Go back and revise the previous plot.  Continue to add weights x PCs to your sundae #5 reconstruction and see how the plot evolves.  

#### Does the reconstruction get closer to the data with additional PCs?

#### Remember where we came from:
You should notice that you come very close to recreating sundae #5 from our X data set that we inputted to the PCA.  Recall that we divided the original data, sundae_df, by the standard deviation.  So to truly recover the original data, you would need to multiply your reconstructed sundae #5 by the standard deviation.

### Interpreting PCA

Coming back to PCA as a tool for data mining and explanatory models, let's investigate our PCs in more detail.

In [None]:
# let's look again at our DF of the sample means + PCs
meanPCs

In [None]:
#Plot just PC1
figure = plt.figure(figsize=(12,6))
ax = figure.add_subplot(111)

#plot PC1
meanPCs.iloc[1].plot(ax=ax,kind='bar',alpha=0.4,color='g')

#add horizontal dashed line at 0
xzero = range(-1,10)
zero = [0 for xi in xzero]
ax.plot(xzero,zero,'m--')

ax.set_title('Principal Component 1')
ax.set_xticklabels(ax.xaxis.get_majorticklabels(), rotation=25)

By evaluating how different features contribute to the PCs, we can say something about important relationships in our data.  Any features that have the same sign (positive or negative) are positively correlated.  Features with opposite signs are anticorrelated.  The value of each feature's contribution tells you how strong those relationships are.  PC1 will include the correlations that describe the most variation among your data.  

For ice cream sundaes in this data set, for example, one of the most important relationships is a strong correlation between the amount of hot fudge and marshmallow fluff.

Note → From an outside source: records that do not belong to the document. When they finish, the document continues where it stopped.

-- ==== Sys2Proof/Machine/Step.lean ====
section
/-! DEFINITION. One step: the command at the front of the queue runs. -/

namespace Sys2Proof.Machine

/-- One step. On an empty queue the device idles (DESIGN CHOICE, log 1). -/
def step (s : State) : Host.Outcome State Fault Refusal :=
  match s.pending with
  | [] => .next s
  | c :: rest => exec c { s with pending := rest }

/-- `s` with the command that the word spells put at the front of its queue. -/
def State.withFetchWord (s : State) (nbits w : Nat) : State :=
  match decodeTableWord nbits w with
  | some c => { s with pending := c :: s.pending }
  | none => s

end Sys2Proof.Machine
end

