-- ==== Sys2Proof/WellFormed.lean ====
section
/-! DEFINITION. Which commands name things the device has: the ranges of the numbers and the lengths of the data that a command
carries. The device answers an ill-formed command too (a number that names nothing finds nothing); statements about a
command's own effect suppose it well formed. -/

namespace Sys2Proof

/-- What is wrong with a command. -/
inductive IllFormed where
  /-- no tile has this PHYS_ID (R13) -/
  | noTile
  /-- a tile has strands 0 to 511 (R61) -/
  | noStrand
  /-- a device has partitions 0 to 11 (R408) -/
  | noPartition
  /-- a device has functions 0 to 12 (R401) -/
  | noFunction
  /-- a device has links 0 to 31 (R320) -/
  | noLink
  /-- a link has virtual channels VC0 to VC7 (R286) -/
  | noChannel
  /-- the units that can be unreachable are tiles, DMA engines, HBM controllers and capstans, of which a device has 2,880, 48, 12 and 4
  (R461) -/
  | noUnit
  /-- there are result slots 0 to 63 (R430) -/
  | noSlot
  /-- a partition has queues 0 to 15 (R411) -/
  | noQueue
  /-- a device has bays, and HBM stacks, 0 to 11 (R25) -/
  | noBay
  /-- a device has PLLs 0 to 149 (R507) -/
  | noPll
  /-- a device has power domains 0 to 191 (R517) -/
  | noDomain
  /-- a device has clusters 0 to 119 (R25) -/
  | noCluster
  /-- the Masthead has cores 0 and 1 (R477) -/
  | noCore
  /-- a register access is of 4 or 8 bytes (R16) -/
  | badWidth
  /-- the lanes of a link are a mask of four (R322) -/
  | badLanes
  /-- TEST_MODE is two pins (R578) -/
  | badMode
  /-- a strike message is one flit, of at most 240 data bytes (R312) -/
  | tooLong
  /-- a submission entry has 64 bytes (R413), a nonce 32 (R500), a flit 256 (R285), a CREDIT_INIT eight counts (R286) -/
  | badLength
  /-- a device has dies 0 to 5; a die crossing is retried at most 3 times, and only one that has been delivers poison (R68, R82) -/
  | badCrossing
  deriving DecidableEq, Repr

/-- Is `t` the PHYS_ID of a tile: die 0 to 3, row 0 to 23, column 0 to 24 (R13)? -/
def tileOk (t : Nat) : Bool := decide (t < 4096) && decide (t / 32 % 32 < 24) && decide (t % 32 < 25)

/-- Do crossings name receiving dies (R68: six crossings) with at most 3 retries each? -/
def crossingsOk (l : List (Nat × Nat)) : Bool := l.all fun c => decide (c.1 < 6) && decide (c.2 ≤ 3)

/-- Is what arrives over die crossings well formed: poison comes only of a crossing that has been retried 3 times (R68, R82)? -/
def arrivalOk (a : Machine.Crossed (List Nat)) : Bool := crossingsOk a.crossings && (a.poison.isEmpty || a.failed)
@[inherit_doc arrivalOk] def messageOk (a : Machine.Crossed Bool) : Bool := crossingsOk a.crossings && (!a.poison || a.failed)

/-- The reason of the first check that fails. -/
def firstBad : List (Bool × IllFormed) → Option IllFormed
  | [] => none
  | (ok, r) :: l => if ok then firstBad l else some r
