/-- Checkpoints (R423): WARP_OUT waits for the step boundary and writes header, numerics record and current half, each with its
checks; WARP_IN reads its buffer, refuses a checkpoint that fails them, and restores one that passes into the other half, which becomes
current. -/
def CheckpointsRule : Prop :=
  ∀ (p key : Nat) (s : State) (c d : Cmd) (t : State) (v : Variant), let x := s.part p
  x.cur = some v →
  (d = c.begun c.op s.time → t = s.begun p key c.op → x.exist = true → s.startable p key c.op c →
    (c.op = 5 → x.stepOpen = true → exec (.warpOut p key) s = .next t)
    ∧ (c.op = 5 → x.stepOpen = false → x.stepResult = none → s.tilesInStep p = [] → s.hbmPoison = [] → s.hbmErr = [] →
      let half := s.gather x (v.halfRanges x.half) 0 v.halfSize
      let num := x.num.recordBytes x.promotedLayers
      let b := s.checkpointHeader p num.length half.length ++ withChecks num ++ withChecks half
      b.length ≤ c.arg 8 8 → exec (.warpOut p key) s = .next ((t.hostSend (x.function p) (c.arg 0 8) b false).completed p d 0
        (BitVec.ofNat 32 b.length) (BitVec.ofNat 64 b.length)))
    ∧ (c.op = 6 → exec (.warpIn p key .start) s = .next (t.startRead p (.cmd key) false [(c.arg 0 8, 0, c.arg 8 8)])))
  ∧ (x.cmd key = some c → c.op = 6 → c.started = true → c.origin = .host → c.forwarded = false → x.readDone (.cmd key) = true →
    let data := x.readBytes (.cmd key)
    let u := s.endRead p (.cmd key)
    let n := rd data 0x18 8
    let m := rd data 0x20 8
    let num := (data.drop 64).take (n + 4 * segCount n)
    let half := (data.drop 64).drop (n + 4 * segCount n)
    let sound := rd data 0 4 = 0x504B4350 ∧ rd data 4 4 = x.caps.job.toNat ∧ rd data 8 4 = s.shardId
      ∧ rd data 0x28 4 = (crc32 (data.take 0x28)).toNat ∧ n = numericsBytes ∧ m = v.halfSize
    (¬sound → exec (.warpIn p key .finish) s = .next (u.completed p c 0x52 6 0))
    ∧ (sound → (checkedOut (segCount n) n num = none ∨ checkedOut (segCount m) m half = none) →
      exec (.warpIn p key .finish) s = .next (u.completed p c 0x52 6 0))
    ∧ (∀ a b, sound → checkedOut (segCount n) n num = some a → checkedOut (segCount m) m half = some b →
      ∃ s', exec (.warpIn p key .finish) s = .next s' ∧ (s'.part p).half = (!x.half) ∧ (s'.part p).num.calActive = false
        ∧ (s'.part p).num.step = (x.num.withRecord a).step ∧ (s'.part p).num.lossL = (x.num.withRecord a).lossL
        ∧ (s'.part p).ela.stay1 = .empty ∧ (s'.part p).ela.stay2 = .empty ∧ (s'.part p).ela.held = []))

/-- Gang units and hove-to (R33, R34, R37, R431 to R436): FORM invites, formation ends with the members that joined, of which the host
commands that wait are refused, DISSOLVE takes effect when all are EMPTY or FAULTED; a missed heartbeat enters hove-to and a beat leaves it; at
the end of its lease the partition is quiesced; a member takes forwarded commands and hove-to actions, and the lead merges the answers. -/
def Obligations.GangAndHeartbeat : Prop :=
  ∀ (p : Nat) (s : State), let x := s.part p
  let g := x.gang
  x.exist = true →
  (g.role = 1 → g.formed = false → g.forming = none → exec (.gangForm p) s
    = .next ((s.modPart p fun y => { y with gang := { y.gang with forming := some s.time } }).sendNamed p 5 ((List.range 8).map gangPortLink) "invite"))
  ∧ (∀ t joined, g.forming = some t → t.toNat + 1000000 ≤ s.time.toNat → exec (.gangFormationEnd p joined none) s
    = .next (s.modPart p fun y => { y with gang := { y.gang with
        formed := true, forming := none, index := coordX s.coord, lead := coordX s.coord, members := [], leadLost := false
        present := joined ||| BitVec.ofNat 8 (2 ^ coordX s.coord) } }))
  ∧ (∀ lead joined, g.role = 2 → g.formed = false → x.stateCode = 0 →
    let t := s.modPart p fun y => { y with gang := { y.gang with
      formed := true, index := coordX s.coord, lead := lead, leadLost := false, present := joined ||| BitVec.ofNat 8 (2 ^ coordX s.coord) } }
    let formed := Instr.gangFormationEnd p joined (some (lead, g.unitId, x.bays.length))
    ((∀ c ∈ x.cmds, c.origin = .host → c.started = true) → exec formed s = .next t)
    ∧ (∀ c, x.cmds = [c] → c.origin = .host → c.started = false → c.forwarded = false → exec formed s = .next (t.completed p c 0x45 0x10 0)))
  ∧ (g.formed = true → (x.stateCode = 0 ∨ x.stateCode = 7) → exec (.gangDissolve p true) s
    = .next (s.modPart p fun y => { y with gang := { y.gang with formed := false, present := 0, members := [], leadLost := false } }))
  ∧ (∀ v, x.hove.state = 0 → exec (.heartbeatBeat p v) s
    = .next (s.modPart p fun y => { y with hove := y.hove.write v (decide (x.tenancy ≠ 0)) s.time }))
  ∧ (∀ v, x.hove.state = 1 → x.hove.quiescing = false → s.time.toNat < x.hove.leaseEnd.toNat →
    ∃ s', exec (.heartbeatBeat p v) s = .next s' ∧ (s'.part p).hove.state = 0 ∧ (s'.part p).hove.lastBeat = s.time)
  ∧ (x.hove.enable = true → x.tenancy ≠ 0 → x.hove.state = 0 → x.resetting = none → s.tackUp = true → x.isLead = false →
    x.hove.lastBeat.toNat + 3 * x.hove.interval * 10000000 ≤ s.time.toNat → exec (.heartbeatMiss p) s
    = .next (s.modPart p fun y => { y with hove := { y.hove with
        state := 1, cause := 1, leaseEnd := s.time + BitVec.ofNat 64 (x.hove.leaseS * 100000000) } }))
  ∧ (x.hove.state = 1 → x.hove.quiescing = false → x.ela.run = none → x.hove.leaseEnd.toNat ≤ s.time.toNat → x.cmds = [] → x.stepOpen = false →
    x.stepResult = none → s.tilesInStep p = [] → ∃ s', exec (.hoveToLeaseEnd p) s = .next s' ∧ (s'.part p).hove.state = 2 ∧ (s'.part p).tenancy = 0)
  ∧ (∀ data, s.memberPart (rd data 8 4) = some p →
    (rd data 0 1 = 3 → x.cmds.length < 1024 → cmdOk ((data.drop 32).take 64) = true → x.destroy = none →
      let c := mkCmd x ((data.drop 32).take 64) (rd data 24 1 % 16) (BitVec.ofNat 32 (rd data 12 4)) .lead s.time
      takeRefusal x c = none → exec (.commandForwardReceive data) s
        = .next (s.modPart p fun y => { y with cmds := y.cmds ++ [c], nextKey := y.nextKey + 1 }))
    ∧ (rd data 0 1 = 4 → rd data 24 1 = 1 → x.hove.state = 0 → x.resetting = none → exec (.hoveToForwardReceive data) s
      = .next (s.modPart p fun y => { y with hove := { y.hove with
          state := 1, cause := 1, leaseEnd := s.time + BitVec.ofNat 64 (rd data 28 4 * 100000000) } })))
  ∧ (∀ (m : Nat) (r : MemberReport) (e : Completion) (c : Cmd), x.isLead = true →
    x.cmds.find? (fun c => c.forwarded && decide (c.csn = e.csn) && decide (c.sq = e.sq)) = some c →
    (∀ a ∈ c.answers, a.1 ≠ m) → (∀ d ∈ x.cmds, d.key = c.key → d = c) →
    ∀ n, n < 8 → s.reaches p n = true → n ≠ m → (∀ a ∈ c.answers, a.1 ≠ n) → exec (.memberCompletionReceive p m ⟨r, e⟩) s
      = .next (s.modPart p fun y => { y.modCmd c.key fun c => { c with answers := c.answers ++ [(m, e)] } with gang := y.gang.hear m r }))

What are the most important relationships that differentiate one sundae from another?  (I.e. ALL the relationships represented in PC1.)  Talk with your group then post your answer on Slack.

In [None]:
fig = plt.figure(figsize=(12,18))
for i in range(numPCs):
    ax = fig.add_subplot(numPCs,1,i+1)
    meanPCs.iloc[i+1].T.plot(sharex=True,ax=ax,kind='bar',alpha=0.75)
    zero = [0 for x in pca_df.columns]
    xzero = range(len(zero))
    ax.plot(xzero,zero,'k--')
    ax.set_title('PC'+str(i+1))

ax.set_xticklabels(ax.xaxis.get_majorticklabels(), rotation=25)

### Predictive modeling

If we were to use this data set for predictive modeling, we would likely want to use the ingredient features to predict the calories.  Given that, can you glean any further information from the PC plots?  Would you revise the number of components you want to keep?  What else might you consider?